WHAT IS NEEDED:
Among the entries below, only the lines starting at the one with "false, (cmacSumm o" and ending at the one with "false, sivCrypt o", both included, are to be printed exactly.

TASK INPUT:
/-- Settles O52: the state a step answers is the one `Inv.step` gives. -/
theorem stepKeepsTheInvariant : Obligations.StepKeepsTheInvariant := by
  intro s t h ht
  obtain ⟨t', ht', hi⟩ := h.step
  obtain rfl : t' = t := by rw [ht] at ht'; exact (Host.Outcome.next.inj ht').symm
  exact hi

/-- Settles O57: the step keeps the invariant (O52), whose clause about a BUSY core fixes what the host reads. -/
theorem busyCoreShowsClearedResults : Obligations.BusyCoreShowsClearedResults :=
  fun s t h ht hb => (stepKeepsTheInvariant s t h ht).hostView_of_busy hb

end Sys2Proof.Machine
end

section
/-! SUPPORT. The result of every command in closed form, tied to `exec` by `exec_eq_result`: what the commit at the end
of its path writes, and the oracle calls made on the way, as functions of the command alone. -/

namespace Sys2Proof.Machine

/-- What a command leaves: the arguments of its commit (R30) and its oracle calls. -/
structure CommandResult where
  status : Status
  eq : Bool
  out : Bytes
  calls : List OracleCall

/-- A command refused by a length check: no call, nothing in DOUT (R231 to R233, R236). -/
def refusedWith (e : Status) : CommandResult := ⟨e, false, [], []⟩

/-- The end of a DEC command that recovered `pt`, computed the tag `expected` and received `tag` (R167, R204). -/
def verified (expected tag : Block) (pt : Bytes) (calls : List OracleCall) : CommandResult :=
  if cteq expected tag then ⟨.ok, true, pt, calls⟩ else ⟨.authenticationFailed, false, [], calls⟩

/-- The call of a GSIV tag over `pt` after the derivation (R198). -/
def gsivTagCall (o : Oracles) (key nonce ad pt : Bytes) : OracleCall :=
  .bco (gsivEncKey o key nonce) (gsivTagInput (gsivAuthKey o key nonce) nonce ad pt)

/-- The GSIV tag of a plaintext under the subkeys of a master key (R181, R198). -/
def gsivTagOf (o : Oracles) (key nonce ad pt : Bytes) : Block :=
  gsivTag o (gsivAuthKey o key nonce) (gsivEncKey o key nonce) nonce ad pt

/-- The result of a command over the collaborators `o`. -/
def resultOf (o : Oracles) : Instr → CommandResult
  | .dbl x => ⟨.ok, false, (dbl x).bytes, []⟩
  | .pmul a b => ⟨.ok, false, (pmul a b).bytes, []⟩
  | .cteq a b => ⟨.ok, cteq a b, [], []⟩
  | .clr => ⟨.ok, false, [], []⟩
  | .cmacInit key =>
    if bcoKeyLen key.length then
      ⟨.ok, false, (cmacInit o key).k1.bytes ++ (cmacInit o key).k2.bytes, cmacInitCalls key⟩
    else refusedWith .invalidKeySize
  | .cmacSum key msg =>
    if bcoKeyLen key.length then
      ⟨.ok, false, (cmacSum o (cmacInit o key) msg).bytes, cmacInitCalls key ++ cmacSumCalls o (cmacInit o key) msg⟩
    else refusedWith .invalidKeySize
  | .cmacSumm key msg mask =>
    if bcoKeyLen key.length then
      ⟨.ok, false, (cmacSumm o (cmacInit o key) msg mask).bytes,
        cmacInitCalls key ++ cmacSumCalls o (cmacInit o key) (maskLast msg mask)⟩
    else refusedWith .invalidKeySize
  | .s2v key comps fin =>
    if bcoKeyLen key.length then ⟨.ok, false, (s2v o key comps fin).bytes, s2vCalls o key comps fin⟩
    else refusedWith .invalidKeySize
  | .sivEnc key nonce ad msg =>
    if sivKeyLen key.length then
      ⟨.ok, false, sivCrypt o key (sivTag o key nonce ad msg) msg ++ (sivTag o key nonce ad msg).bytes,
        s2vCalls o (sivMacKey key) (sivComps nonce ad) msg ++
          [.ctrks (sivEncKey key) (sivSeed (sivTag o key nonce ad msg)) msg.length .be128]⟩
    else refusedWith .invalidKeySize
  | .sivDec key nonce ad msg =>
    if sivKeyLen key.length then
      if shortInput msg.length then refusedWith .shortInput
      else
        let pt := sivCrypt o key (tagOf msg) (ctOf msg)
        verified (sivTag o key nonce ad pt) (tagOf msg) pt
          (.ctrks (sivEncKey key) (sivSeed (tagOf msg)) (ctOf msg).length .be128 ::
            s2vCalls o (sivMacKey key) (sivComps nonce ad) pt)
    else refusedWith .invalidKeySize
  | .gsivDerive key nonce =>
    if gsivKeyLen key.length then
      if gsivNonceLen nonce.length then
        ⟨.ok, false, (gsivAuthKey o key nonce).bytes ++ gsivEncKey o key nonce, gsivDeriveCalls key nonce⟩
      else refusedWith .invalidNonceSize
    else refusedWith .invalidKeySize
  | .pvHash h data => ⟨.ok, false, (pvHash h data).bytes, []⟩
  | .pvDigest authKey ad pt => ⟨.ok, false, (pvDigest authKey ad pt).bytes, []⟩
  | .gsivTag key nonce ad msg =>
    if gsivKeyLen key.length then
      if gsivNonceLen nonce.length then
        ⟨.ok, false, (gsivTagOf o key nonce ad msg).bytes,
          gsivDeriveCalls key nonce ++ [gsivTagCall o key nonce ad msg]⟩
      else refusedWith .invalidNonceSize
    else refusedWith .invalidKeySize
  | .gsivEnc key nonce ad msg =>
    if gsivKeyLen key.length then
      if gsivNonceLen nonce.length then
        let tag := gsivTagOf o key nonce ad msg
        ⟨.ok, false, gsivCrypt o (gsivEncKey o key nonce) tag msg ++ tag.bytes,
          gsivDeriveCalls key nonce ++ [gsivTagCall o key nonce ad msg,
            .ctrks (gsivEncKey o key nonce) (gsivSeed tag) msg.length .le32]⟩
      else refusedWith .invalidNonceSize
    else refusedWith .invalidKeySize
  | .gsivDec key nonce ad msg =>
    if gsivKeyLen key.length then
      if gsivNonceLen nonce.length then
        if shortInput msg.length then refusedWith .shortInput
        else
          let pt := gsivCrypt o (gsivEncKey o key nonce) (tagOf msg) (ctOf msg)
          verified (gsivTagOf o key nonce ad pt) (tagOf msg) pt
            (gsivDeriveCalls key nonce ++
              [.ctrks (gsivEncKey o key nonce) (gsivSeed (tagOf msg)) (ctOf msg).length .le32,
                gsivTagCall o key nonce ad pt])
      else refusedWith .invalidNonceSize
    else refusedWith .invalidKeySize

ANSWER SECTION:
      ⟨.ok, false, (cmacSumm o (cmacInit o key) msg mask).bytes,
        cmacInitCalls key ++ cmacSumCalls o (cmacInit o key) (maskLast msg mask)⟩
    else refusedWith .invalidKeySize
  | .s2v key comps fin =>
    if bcoKeyLen key.length then ⟨.ok, false, (s2v o key comps fin).bytes, s2vCalls o key comps fin⟩
    else refusedWith .invalidKeySize
  | .sivEnc key nonce ad msg =>
    if sivKeyLen key.length then
      ⟨.ok, false, sivCrypt o key (sivTag o key nonce ad msg) msg ++ (sivTag o key nonce ad msg).bytes,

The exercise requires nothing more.